Home » Sport » Matteo Berrettini and the English national team: the two reactions to defeat and the art of knowing how to lose (and not to gnaw or at least not to point it out)

Matteo Berrettini and the English national team: the two reactions to defeat and the art of knowing how to lose (and not to gnaw or at least not to point it out)

Parade first, along that white box and turquoise that someone pushed in the middle of the meadow. They advance one after the other. With low eyes and a straight face. They shake hands, iron lips in smiles of circumstance. Then they stretch their necks in favor of the owner of steam, the president of UEFA Alexander Ceferin. The silver medal does not have time to touch their sternum that they have already taken off. Street. From the neck, from the mind, from the memory. Down, in the bottom of some drawer, at the end of some albums by remember that no one will want to open anymore. It’s a movement that almost all the players of the National Three Lions. Yet. It’s still. It’s still. Faster and faster, always with greatest annoyance. But it is also a gesture that tells a lot about how theEngland welcomed the defeat against Italy in the final of Euro 2020. And not in a good way.

Because it is the result of an error of rating, of an excess of confidence, of whole days spent singing “It’s coming home”, The cup is on its way home. Until’collective self-conviction, to the shared certainty that that victory was somehow due, dowry of a ineluctable fate more for others than for themselves. The blue victory instead brought that anarchy into UK that longed for the Sex Pistols. It has crumbled certainties, shattered an already pre-packaged narrative. And for this she was rejected by the soccer players British. In that taking off the medal there is much of an era where there is no room for the seconds, where the victory must always be sparkling, where the successes are valid only if accumulated. It is a gesture that denotes endurance for the verdict of the field, which translates into coarse nervousness. And that is precisely the point. Yesterday in London the Italians discovered themselves more british of the British. At least in sports. A few hours earlier, twenty kilometers away, Matteo Berrettini had lost the Wimbledon final against Novak Djokovic.

The cold reality had overwhelmed him after the heat of a first victorious set. The truth on the other hand was difficult to to reject. Also because he was there for all to see: the Serbian had simply been stronger. A concept not easy to swallow for a boy who at twenty-five was projected into the history of his country. Only at the end of the game Berrettini stopped in front of cameras with the smile on their lips and the relaxed face of someone who is aware of having brought home an extraordinary result. “I’m sensations incredible, perhaps too many to handle. Even in this Novak was better than me – he said – he is writing the history of this sport and he deserves everything. It was great to be here. It just took that extra step that was missing. I congratulate the team of Novak, good luck for everything”. Another ace. Only this time to splash away a incredible speed it is not a ball, but the non-trivial words of a boy who knows he still has a great future ahead of him.

A Wembley the exact opposite happened. Italy has raised the cup in one to the sky empty stage, where the winner was not recognized as the strongest (or at least the most deserving), but how mood breaker, intruder. For one evening the British took the place of French who get pissed off at the famous song by Paolo Conte. That slipping off the medal means not legitimize the victory of others, but also somehow not giving proper weight to one’s own I walk. It’s a step back. Because we had had at least two great lessons in the past few weeks defeat. The first with the kiss of Pep Guardiola to the silver medal after losing the final of Champions League against the Chelsea. A spontaneous gesture for his supporters and artificial for his detractors, which he had divided but which had had the merit of opening a debate on the relativization of success.
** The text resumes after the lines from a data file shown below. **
/-! ## Frames -/

/-- 42_registry.md R123, 10_state.md R21, R27: what every instruction leaves alone: the parameters, the registry, the
handles, the ports and the idle sequencer; and the prescale but for `CONFIGURE`. `attempt` and `status` do not persist
(R20) and are undefined after it (R24): free values, as log entry 8 has them. -/
def Obligations.InstructionsLeaveTheRestOfTheEngineAlone : Prop :=
  ∀ (i : Instr) (s t : State), s.queue = [] → exec i s = .next t →
    t.params = s.params ∧ t.registry = s.registry ∧ t.slaves = s.slaves ∧ t.port = s.port ∧ t.pace = s.pace ∧
      t.seq = .idle ∧ t.queue = [] ∧ (∀ ratio, i = .configure ratio → t.prescale = Config.prescaleOf ratio) ∧
      ((∀ ratio, i ≠ .configure ratio) → t.prescale = s.prescale) ∧ Undefined t

/-- 10_state.md R28: every byte of the register memory, the model's record of the device (log entry 10), reads as before,
but for those of the registers an instruction writes. -/
def Obligations.InstructionsWriteOnlyTheirRegisters : Prop :=
  ∀ (i : Instr) (s t : State), s.queue = [] → exec i s = .next t →
    ∀ a, (∀ r ∈ registersWritten i, regNumber r ≠ a) → Memory.read t.regs a = Memory.read s.regs a

/-- The model's record of the device's registers (log entry 10, a design choice; 10_state.md R30 and R38 leave what a
register holds to the device) after any instruction: the low byte of the last word applied to each, which is the last its
trace writes to it (20_memory.md R41, R43), and what was recorded before where the trace writes none. -/
def Obligations.RegistersHoldTheLastWordWritten : Prop :=
  ∀ (i : Instr) (s t : State), s.queue = [] → exec i s = .next t →
    ∀ r, t.regByte r = ((writesTo r t.trace).getLast?.map lowByte).or (s.regByte r)

/-- 20_memory.md R55, R56: every register operation an instruction enqueues is applied, in the order it was enqueued,
and nothing else is; no write is left pending. -/
def Obligations.OperationsAreAppliedInTheOrderEnqueued : Prop :=
  ∀ (i : Instr) (s t : State), s.queue = [] → exec i s = .next t →
    t.history = s.history ++ accessesFrom [] t.trace ∧ pendingAfter [] t.trace = []

/-- 10_state.md section 2 as the model has it (log entry 2): the words a trace resolves are the device's answers, each as
the `REG_WIDTH` bits the Register Interface carries, in order, as far as they are given; the answers not taken stay. -/
def Obligations.AnswersAreTakenInOrder : Prop :=
  ∀ (i : Instr) (s t : State), s.queue = [] → exec i s = .next t →
    ∃ taken, s.answers = taken ++ t.answers ∧
      (answersIn (accessesFrom [] t.trace) = taken.map (fitWord s.params) ∨
        (t.answers = [] ∧ taken.map (fitWord s.params) <+: answersIn (accessesFrom [] t.trace)))

/-- 10_state.md R28, R29, R31, 20_memory.md R51: no instruction reads a write-only register or writes a read-only one;
the words it writes are below 0x100; to the control register only the two control values; to the command register only
0 or a word with exactly one of read and write; and the words it reads are of `REG_WIDTH` bits (00_scope.md R9). -/
def Obligations.EveryBusEventIsAllowed : Prop :=
  ∀ (i : Instr) (s t : State), s.queue = [] → exec i s = .next t → t.trace.all (eventAllowed s.params) = true

/-! ## Errors and faults -/

/-- 60_exceptions.md R132: an error carries this engine's identifier; DeviceNotFound, and only it, carries the
requested name, and only a lookup of that name reports it. -/
def Obligations.ErrorsCarryTheirContext : Prop :=
  ∀ (i : Instr) (s t : State) (e : Err), s.queue = [] → exec i s = .next t → t.response = some (.err e) →
    e.master = s.params.masterId ∧ (isBusError e.kind = true → e.name = none) ∧
      (isBusError e.kind = false → ∃ n, e.name = some n ∧ (i = .getSlaveAddress n ∨ i = .getSlave n))

/-- 60_exceptions.md R130, R133: a bus error any instruction reports is the one the last status word it read decides:
arbitration, then timeout, then acknowledge, then bus idle, the last two where the `WAIT` it ended in required them (a
`WAIT` by its arguments, any other by the command word written last: 40_primitives.md R86, R87); and no event but that
read's commit follows. -/
def Obligations.BusErrorsComeFromTheLastStatus : Prop :=
  ∀ (i : Instr) (s t : State) (e : Err), s.queue = [] → exec i s = .next t → t.response = some (.err e) →
    isBusError e.kind = true →
    ∃ before h last, t.trace = before ++ [.s, .r .status h, .c [(h, last)]] ∧
      verdictOf s.params (lastWaitRequired s.params i t.trace).1 (lastWaitRequired s.params i t.trace).2 last = .error e

/-- Parameters the model does not take are refused with the fault `F_BAD_PARAMETER` (60_exceptions.md R137): masks that
violate 00_scope.md R7, a retry budget of 0 (40_primitives.md R93), words of less than 8 bits (log entry 1): no
construction, no instruction and no step. That this fault comes before any other, on an engine that is busy or has
nothing presented too, is the model's choice (log entry 34). -/
def Obligations.ParametersNotTakenAreRefused : Prop :=
  ∀ (p : Params), paramsValid p = false →
    (∀ ratio mapping, construct p ratio mapping = .fault .badParameter) ∧
    (∀ (i : Instr) (s : State), s.params = p → exec i s = .fault .badParameter ∧ step s = .fault .badParameter)

/-- 10_state.md section 1, at the port of log entry 12: a request is accepted only when the sequencer is idle; one
presented while it is not is refused with the concurrency fault, at the port and by every instruction. -/
def Obligations.ConcurrentRequestsFault : Prop :=
  (∀ (i : Instr) (s : State), paramsValid s.params = true → s.seq ≠ .idle → exec i s = .fault .concurrentRequest) ∧
  (∀ (s : State) (w : Presented) (rest : List Presentation), paramsValid s.params = true → s.seq ≠ .idle →
    s.port = { what := w, serialized := false } :: rest → step s = .fault .concurrentRequest)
The second had arrived a few days ago, from another Spaniard. After losing on penalties a semifinal that perhaps deserved to win Luis Enrique not only had he complimented Italy. But he had publicly announced that in the final he would cheer on his team executioners. All this was lost last night on the green grass of Wembley. Indeed, a concept rather known than from these has reaffirmed itself latitudes it was condensed in the sentence: “Winning is the only thing that matters”. The gesture of the British reminded us that this is not the case, that silver can be as precious as gold if transformed into a starting point for victory future, if they lay the foundation for one culture capable of going beyond the immediate, beyond the result of one game. One time Sir Winston Churchill he said: “Italians lose football matches as if they were wars and they lose wars as if they were football matches”. Rightly he had not yet seen the national team Gareth Southgate.